__TRY IT__.
Once you reach the line containing "-- ==== Sys2Proof/Machine/WritePath.lean" in the data below, restate each line word for word up to and including the one containing "x.current.bind fun i => x.outcomes[i]?".

__Stored data__.

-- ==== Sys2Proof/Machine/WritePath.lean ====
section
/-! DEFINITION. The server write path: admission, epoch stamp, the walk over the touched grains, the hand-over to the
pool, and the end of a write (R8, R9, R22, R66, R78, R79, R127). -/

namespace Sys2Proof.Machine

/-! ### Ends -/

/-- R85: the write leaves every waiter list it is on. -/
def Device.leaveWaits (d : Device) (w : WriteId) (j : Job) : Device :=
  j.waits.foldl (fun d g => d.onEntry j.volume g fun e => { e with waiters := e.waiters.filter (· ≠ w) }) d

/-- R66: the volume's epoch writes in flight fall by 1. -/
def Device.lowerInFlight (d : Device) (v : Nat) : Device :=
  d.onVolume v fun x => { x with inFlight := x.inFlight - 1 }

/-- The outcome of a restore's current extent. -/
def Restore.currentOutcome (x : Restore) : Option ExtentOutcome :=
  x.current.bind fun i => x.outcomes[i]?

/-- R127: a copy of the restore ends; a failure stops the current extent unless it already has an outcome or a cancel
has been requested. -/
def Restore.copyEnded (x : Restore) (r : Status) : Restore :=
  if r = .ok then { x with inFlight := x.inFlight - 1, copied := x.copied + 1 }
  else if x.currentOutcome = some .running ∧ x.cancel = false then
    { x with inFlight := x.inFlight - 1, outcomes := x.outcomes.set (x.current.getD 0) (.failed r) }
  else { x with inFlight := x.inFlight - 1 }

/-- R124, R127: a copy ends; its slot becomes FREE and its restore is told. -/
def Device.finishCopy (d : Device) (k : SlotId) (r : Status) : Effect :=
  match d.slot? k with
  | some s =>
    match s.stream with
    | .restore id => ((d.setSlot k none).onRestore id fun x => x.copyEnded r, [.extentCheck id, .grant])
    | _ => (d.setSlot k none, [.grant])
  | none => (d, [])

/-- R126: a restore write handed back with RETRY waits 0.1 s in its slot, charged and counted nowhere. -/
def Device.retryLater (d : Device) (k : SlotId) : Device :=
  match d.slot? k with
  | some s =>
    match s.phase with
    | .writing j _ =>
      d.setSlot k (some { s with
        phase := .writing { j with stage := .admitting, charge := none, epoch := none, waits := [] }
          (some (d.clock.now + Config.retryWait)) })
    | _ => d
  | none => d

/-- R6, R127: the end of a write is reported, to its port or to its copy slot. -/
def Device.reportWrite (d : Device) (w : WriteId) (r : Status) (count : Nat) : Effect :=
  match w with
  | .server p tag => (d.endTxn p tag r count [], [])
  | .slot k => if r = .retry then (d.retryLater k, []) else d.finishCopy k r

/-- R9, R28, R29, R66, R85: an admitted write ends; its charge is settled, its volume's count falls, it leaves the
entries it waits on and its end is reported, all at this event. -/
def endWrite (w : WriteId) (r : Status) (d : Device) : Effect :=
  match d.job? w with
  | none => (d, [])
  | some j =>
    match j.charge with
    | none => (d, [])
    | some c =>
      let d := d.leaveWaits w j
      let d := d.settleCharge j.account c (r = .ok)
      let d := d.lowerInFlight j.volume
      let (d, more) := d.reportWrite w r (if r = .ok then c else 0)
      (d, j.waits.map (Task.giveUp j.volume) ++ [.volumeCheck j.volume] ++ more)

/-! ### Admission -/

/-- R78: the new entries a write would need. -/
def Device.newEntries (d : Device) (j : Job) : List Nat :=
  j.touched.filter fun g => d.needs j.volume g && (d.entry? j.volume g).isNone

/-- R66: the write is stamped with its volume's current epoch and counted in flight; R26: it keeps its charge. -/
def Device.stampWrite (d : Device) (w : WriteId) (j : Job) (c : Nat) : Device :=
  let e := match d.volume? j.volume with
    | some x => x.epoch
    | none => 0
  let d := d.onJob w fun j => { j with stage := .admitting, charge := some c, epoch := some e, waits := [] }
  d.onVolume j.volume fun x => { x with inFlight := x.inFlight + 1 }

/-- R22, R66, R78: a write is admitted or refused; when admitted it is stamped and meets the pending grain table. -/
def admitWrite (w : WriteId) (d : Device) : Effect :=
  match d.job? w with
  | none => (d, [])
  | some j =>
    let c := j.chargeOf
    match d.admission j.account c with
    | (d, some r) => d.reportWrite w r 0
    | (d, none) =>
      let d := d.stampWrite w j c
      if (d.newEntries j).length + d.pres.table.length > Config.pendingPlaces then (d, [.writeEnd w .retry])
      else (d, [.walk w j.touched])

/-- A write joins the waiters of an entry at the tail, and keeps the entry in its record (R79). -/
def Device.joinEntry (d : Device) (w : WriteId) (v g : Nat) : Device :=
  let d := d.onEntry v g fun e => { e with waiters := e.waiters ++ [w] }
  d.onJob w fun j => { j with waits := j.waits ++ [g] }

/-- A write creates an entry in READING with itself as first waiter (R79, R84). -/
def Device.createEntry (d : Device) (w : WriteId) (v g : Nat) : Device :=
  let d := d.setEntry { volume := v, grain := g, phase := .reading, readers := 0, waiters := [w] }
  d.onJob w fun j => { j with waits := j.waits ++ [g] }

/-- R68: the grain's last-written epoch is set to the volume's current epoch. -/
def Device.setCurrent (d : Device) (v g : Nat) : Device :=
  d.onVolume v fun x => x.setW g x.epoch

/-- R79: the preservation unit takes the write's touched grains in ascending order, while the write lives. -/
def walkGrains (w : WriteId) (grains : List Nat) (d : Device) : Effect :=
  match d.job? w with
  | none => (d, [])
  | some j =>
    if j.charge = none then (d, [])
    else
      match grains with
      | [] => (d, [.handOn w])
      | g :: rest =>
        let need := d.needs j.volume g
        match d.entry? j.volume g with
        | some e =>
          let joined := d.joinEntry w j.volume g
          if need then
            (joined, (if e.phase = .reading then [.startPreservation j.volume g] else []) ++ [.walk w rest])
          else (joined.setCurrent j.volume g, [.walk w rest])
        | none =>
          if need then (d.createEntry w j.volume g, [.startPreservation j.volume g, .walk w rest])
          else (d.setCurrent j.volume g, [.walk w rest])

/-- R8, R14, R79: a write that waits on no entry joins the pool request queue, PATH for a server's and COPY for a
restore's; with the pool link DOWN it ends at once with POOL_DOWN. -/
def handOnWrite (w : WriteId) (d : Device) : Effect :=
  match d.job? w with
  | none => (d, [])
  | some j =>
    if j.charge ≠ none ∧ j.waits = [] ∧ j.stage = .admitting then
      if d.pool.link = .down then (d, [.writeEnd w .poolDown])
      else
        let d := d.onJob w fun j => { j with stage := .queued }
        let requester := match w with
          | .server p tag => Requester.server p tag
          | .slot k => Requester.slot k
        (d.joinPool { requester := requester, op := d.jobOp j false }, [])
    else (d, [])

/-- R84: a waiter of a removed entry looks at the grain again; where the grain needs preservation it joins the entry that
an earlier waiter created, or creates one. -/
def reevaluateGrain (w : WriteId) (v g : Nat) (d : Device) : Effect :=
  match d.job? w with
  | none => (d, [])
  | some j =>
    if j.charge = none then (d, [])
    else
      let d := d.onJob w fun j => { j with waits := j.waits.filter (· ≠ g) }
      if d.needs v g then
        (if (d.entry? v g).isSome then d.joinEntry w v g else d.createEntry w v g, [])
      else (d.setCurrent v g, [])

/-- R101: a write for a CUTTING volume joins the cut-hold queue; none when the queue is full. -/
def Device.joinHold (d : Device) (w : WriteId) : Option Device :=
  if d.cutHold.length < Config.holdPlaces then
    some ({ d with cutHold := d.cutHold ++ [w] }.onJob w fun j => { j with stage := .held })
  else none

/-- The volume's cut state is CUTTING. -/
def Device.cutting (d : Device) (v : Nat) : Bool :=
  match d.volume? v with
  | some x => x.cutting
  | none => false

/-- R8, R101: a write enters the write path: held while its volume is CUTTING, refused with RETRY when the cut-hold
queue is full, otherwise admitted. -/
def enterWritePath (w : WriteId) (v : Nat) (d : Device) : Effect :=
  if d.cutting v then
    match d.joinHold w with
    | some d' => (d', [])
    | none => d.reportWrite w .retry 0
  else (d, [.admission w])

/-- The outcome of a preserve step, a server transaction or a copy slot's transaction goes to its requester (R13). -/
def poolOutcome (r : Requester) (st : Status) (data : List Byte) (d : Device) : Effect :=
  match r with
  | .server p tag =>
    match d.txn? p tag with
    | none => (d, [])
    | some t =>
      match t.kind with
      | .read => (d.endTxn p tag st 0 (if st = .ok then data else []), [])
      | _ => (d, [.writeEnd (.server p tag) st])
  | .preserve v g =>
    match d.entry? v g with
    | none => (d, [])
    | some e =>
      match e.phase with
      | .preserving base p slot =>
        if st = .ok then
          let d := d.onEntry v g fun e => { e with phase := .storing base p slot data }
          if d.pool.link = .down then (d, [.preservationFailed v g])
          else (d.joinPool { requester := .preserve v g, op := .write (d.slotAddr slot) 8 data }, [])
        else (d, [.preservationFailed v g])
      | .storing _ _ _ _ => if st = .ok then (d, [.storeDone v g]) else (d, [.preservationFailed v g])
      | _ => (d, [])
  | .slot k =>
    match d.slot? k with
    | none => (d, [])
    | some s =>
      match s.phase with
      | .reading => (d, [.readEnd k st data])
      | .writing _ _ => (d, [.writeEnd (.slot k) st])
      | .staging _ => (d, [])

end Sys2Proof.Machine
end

...

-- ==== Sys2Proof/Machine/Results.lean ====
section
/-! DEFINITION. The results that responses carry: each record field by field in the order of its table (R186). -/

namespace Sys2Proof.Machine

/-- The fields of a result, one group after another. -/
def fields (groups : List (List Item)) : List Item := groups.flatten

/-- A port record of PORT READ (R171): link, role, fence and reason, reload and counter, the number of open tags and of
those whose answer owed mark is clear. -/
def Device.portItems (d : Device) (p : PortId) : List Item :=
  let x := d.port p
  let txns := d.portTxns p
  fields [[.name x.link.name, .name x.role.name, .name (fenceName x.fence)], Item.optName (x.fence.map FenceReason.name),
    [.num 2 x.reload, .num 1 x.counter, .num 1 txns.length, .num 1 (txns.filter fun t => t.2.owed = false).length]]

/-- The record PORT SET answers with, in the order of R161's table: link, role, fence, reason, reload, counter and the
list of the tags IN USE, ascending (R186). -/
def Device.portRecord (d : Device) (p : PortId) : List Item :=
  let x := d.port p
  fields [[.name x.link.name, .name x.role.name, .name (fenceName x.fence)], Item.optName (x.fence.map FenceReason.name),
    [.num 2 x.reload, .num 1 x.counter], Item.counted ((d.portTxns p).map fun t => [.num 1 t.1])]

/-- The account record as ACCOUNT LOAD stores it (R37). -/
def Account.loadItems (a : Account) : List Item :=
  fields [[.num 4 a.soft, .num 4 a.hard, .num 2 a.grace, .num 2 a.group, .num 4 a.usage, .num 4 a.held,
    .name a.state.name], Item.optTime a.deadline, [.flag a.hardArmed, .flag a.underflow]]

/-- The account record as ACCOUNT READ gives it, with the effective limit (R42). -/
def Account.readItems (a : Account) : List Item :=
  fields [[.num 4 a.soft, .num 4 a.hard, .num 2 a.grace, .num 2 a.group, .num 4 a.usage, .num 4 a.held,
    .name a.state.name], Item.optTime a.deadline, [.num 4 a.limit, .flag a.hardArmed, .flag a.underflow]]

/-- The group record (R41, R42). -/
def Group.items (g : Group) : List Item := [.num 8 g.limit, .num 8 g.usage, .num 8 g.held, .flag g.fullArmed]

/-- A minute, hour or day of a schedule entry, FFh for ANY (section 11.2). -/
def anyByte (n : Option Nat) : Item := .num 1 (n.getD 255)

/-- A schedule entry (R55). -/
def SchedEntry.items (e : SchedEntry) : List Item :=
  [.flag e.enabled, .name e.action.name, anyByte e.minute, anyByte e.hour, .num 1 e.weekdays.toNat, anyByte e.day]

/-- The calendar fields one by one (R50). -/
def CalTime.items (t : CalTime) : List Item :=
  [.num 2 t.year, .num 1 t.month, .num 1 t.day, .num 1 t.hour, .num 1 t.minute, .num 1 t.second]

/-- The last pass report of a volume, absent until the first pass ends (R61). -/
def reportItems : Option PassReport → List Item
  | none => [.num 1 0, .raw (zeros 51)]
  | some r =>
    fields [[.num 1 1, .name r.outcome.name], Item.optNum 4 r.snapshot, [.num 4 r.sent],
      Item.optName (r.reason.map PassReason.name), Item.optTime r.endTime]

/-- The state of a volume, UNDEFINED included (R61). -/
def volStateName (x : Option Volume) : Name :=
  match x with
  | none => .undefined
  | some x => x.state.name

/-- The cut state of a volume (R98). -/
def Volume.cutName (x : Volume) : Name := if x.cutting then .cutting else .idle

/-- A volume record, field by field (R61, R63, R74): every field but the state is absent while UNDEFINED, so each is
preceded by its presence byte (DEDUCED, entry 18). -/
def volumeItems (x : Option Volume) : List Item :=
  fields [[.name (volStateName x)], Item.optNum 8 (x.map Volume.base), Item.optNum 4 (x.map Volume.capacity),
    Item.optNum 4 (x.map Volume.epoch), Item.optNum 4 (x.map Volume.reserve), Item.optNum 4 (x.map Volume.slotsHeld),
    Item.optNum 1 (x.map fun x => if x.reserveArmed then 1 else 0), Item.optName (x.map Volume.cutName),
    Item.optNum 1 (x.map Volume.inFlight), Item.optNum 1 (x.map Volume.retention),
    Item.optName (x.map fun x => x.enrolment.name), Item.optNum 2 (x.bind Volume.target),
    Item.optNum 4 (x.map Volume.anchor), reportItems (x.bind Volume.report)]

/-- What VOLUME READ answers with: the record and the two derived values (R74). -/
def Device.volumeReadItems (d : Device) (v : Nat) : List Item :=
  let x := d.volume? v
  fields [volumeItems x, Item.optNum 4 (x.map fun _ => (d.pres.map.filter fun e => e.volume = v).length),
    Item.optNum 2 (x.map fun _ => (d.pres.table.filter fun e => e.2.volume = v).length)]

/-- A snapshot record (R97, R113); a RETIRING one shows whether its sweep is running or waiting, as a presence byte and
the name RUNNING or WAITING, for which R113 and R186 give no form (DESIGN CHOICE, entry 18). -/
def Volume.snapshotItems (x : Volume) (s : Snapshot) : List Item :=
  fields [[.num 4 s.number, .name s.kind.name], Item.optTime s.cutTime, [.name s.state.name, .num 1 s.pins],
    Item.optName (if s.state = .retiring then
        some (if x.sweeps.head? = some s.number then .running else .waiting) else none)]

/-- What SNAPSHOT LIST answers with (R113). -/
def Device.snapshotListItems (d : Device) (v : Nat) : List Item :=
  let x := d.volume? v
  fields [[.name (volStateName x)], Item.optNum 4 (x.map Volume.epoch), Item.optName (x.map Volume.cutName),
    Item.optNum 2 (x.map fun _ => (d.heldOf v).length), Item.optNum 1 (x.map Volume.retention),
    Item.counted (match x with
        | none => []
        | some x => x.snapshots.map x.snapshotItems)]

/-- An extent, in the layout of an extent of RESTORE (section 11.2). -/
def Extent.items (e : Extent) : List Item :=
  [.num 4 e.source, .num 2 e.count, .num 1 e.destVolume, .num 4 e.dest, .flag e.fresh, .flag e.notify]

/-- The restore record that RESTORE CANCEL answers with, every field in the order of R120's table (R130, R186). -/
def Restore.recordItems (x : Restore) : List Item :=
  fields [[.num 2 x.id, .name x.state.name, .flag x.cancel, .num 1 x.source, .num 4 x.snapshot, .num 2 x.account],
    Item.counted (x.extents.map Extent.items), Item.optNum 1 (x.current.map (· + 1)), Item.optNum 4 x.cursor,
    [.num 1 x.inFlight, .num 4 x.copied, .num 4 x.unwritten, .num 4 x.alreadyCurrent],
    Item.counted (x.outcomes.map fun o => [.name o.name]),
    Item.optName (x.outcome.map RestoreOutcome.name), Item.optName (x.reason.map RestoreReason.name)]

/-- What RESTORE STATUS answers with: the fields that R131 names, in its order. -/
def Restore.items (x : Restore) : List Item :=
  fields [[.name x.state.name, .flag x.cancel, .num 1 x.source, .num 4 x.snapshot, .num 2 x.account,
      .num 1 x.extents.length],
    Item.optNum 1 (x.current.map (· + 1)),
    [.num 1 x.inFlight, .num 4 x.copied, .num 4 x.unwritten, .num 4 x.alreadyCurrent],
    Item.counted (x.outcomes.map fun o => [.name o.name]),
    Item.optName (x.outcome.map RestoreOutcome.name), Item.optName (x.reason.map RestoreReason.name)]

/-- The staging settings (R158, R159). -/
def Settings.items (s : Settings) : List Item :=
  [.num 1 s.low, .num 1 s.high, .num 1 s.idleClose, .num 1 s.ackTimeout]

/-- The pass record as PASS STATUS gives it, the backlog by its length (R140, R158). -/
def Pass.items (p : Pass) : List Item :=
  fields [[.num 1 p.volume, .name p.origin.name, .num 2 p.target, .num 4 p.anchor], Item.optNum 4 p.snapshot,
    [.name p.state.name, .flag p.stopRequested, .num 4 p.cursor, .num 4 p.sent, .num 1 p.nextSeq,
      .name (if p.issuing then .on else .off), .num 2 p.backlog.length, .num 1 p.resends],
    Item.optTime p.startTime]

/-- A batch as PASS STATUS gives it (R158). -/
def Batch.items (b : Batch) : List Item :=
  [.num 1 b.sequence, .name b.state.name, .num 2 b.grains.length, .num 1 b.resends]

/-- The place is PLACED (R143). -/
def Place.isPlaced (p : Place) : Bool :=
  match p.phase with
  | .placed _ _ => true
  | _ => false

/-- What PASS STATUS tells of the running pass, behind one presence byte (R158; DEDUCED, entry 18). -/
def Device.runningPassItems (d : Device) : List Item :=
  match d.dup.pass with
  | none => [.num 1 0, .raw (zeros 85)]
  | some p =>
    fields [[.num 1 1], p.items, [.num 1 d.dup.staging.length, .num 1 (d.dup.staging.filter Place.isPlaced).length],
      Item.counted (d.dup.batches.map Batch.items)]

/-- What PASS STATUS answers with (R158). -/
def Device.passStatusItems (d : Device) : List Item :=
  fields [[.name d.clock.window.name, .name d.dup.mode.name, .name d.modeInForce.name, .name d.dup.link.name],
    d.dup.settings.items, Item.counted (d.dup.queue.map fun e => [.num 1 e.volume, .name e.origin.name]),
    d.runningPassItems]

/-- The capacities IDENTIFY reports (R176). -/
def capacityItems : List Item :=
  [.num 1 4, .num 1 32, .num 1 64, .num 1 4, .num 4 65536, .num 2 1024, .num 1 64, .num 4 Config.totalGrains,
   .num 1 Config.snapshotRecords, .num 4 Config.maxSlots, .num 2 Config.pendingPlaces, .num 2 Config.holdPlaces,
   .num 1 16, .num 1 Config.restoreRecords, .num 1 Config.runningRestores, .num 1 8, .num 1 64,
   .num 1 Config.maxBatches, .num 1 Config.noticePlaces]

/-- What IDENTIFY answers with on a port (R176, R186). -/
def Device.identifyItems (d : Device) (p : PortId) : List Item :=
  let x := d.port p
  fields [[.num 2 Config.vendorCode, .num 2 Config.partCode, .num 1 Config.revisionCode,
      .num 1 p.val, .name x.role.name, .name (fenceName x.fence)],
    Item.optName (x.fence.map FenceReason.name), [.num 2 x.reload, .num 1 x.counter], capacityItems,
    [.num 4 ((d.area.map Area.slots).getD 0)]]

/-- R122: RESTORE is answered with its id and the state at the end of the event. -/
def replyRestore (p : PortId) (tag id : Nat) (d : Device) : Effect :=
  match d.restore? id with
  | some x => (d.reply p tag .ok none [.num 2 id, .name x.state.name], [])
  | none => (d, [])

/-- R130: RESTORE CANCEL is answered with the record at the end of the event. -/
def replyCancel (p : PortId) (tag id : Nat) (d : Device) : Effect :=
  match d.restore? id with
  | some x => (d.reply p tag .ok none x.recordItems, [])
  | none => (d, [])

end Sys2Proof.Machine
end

__RESPONSE TO THE TASK__.
-- ==== Sys2Proof/Machine/WritePath.lean ====
section
/-! DEFINITION. The server write path: admission, epoch stamp, the walk over the touched grains, the hand-over to the
pool, and the end of a write (R8, R9, R22, R66, R78, R79, R127). -/

namespace Sys2Proof.Machine

/-! ### Ends -/

/-- R85: the write leaves every waiter list it is on. -/
def Device.leaveWaits (d : Device) (w : WriteId) (j : Job) : Device :=
  j.waits.foldl (fun d g => d.onEntry j.volume g fun e => { e with waiters := e.waiters.filter (· ≠ w) }) d

/-- R66: the volume's epoch writes in flight fall by 1. -/
def Device.lowerInFlight (d : Device) (v : Nat) : Device :=
  d.onVolume v fun x => { x with inFlight := x.inFlight - 1 }

/-- The outcome of a restore's current extent. -/
def Restore.currentOutcome (x : Restore) : Option ExtentOutcome :=
  x.current.bind fun i => x.outcomes[i]?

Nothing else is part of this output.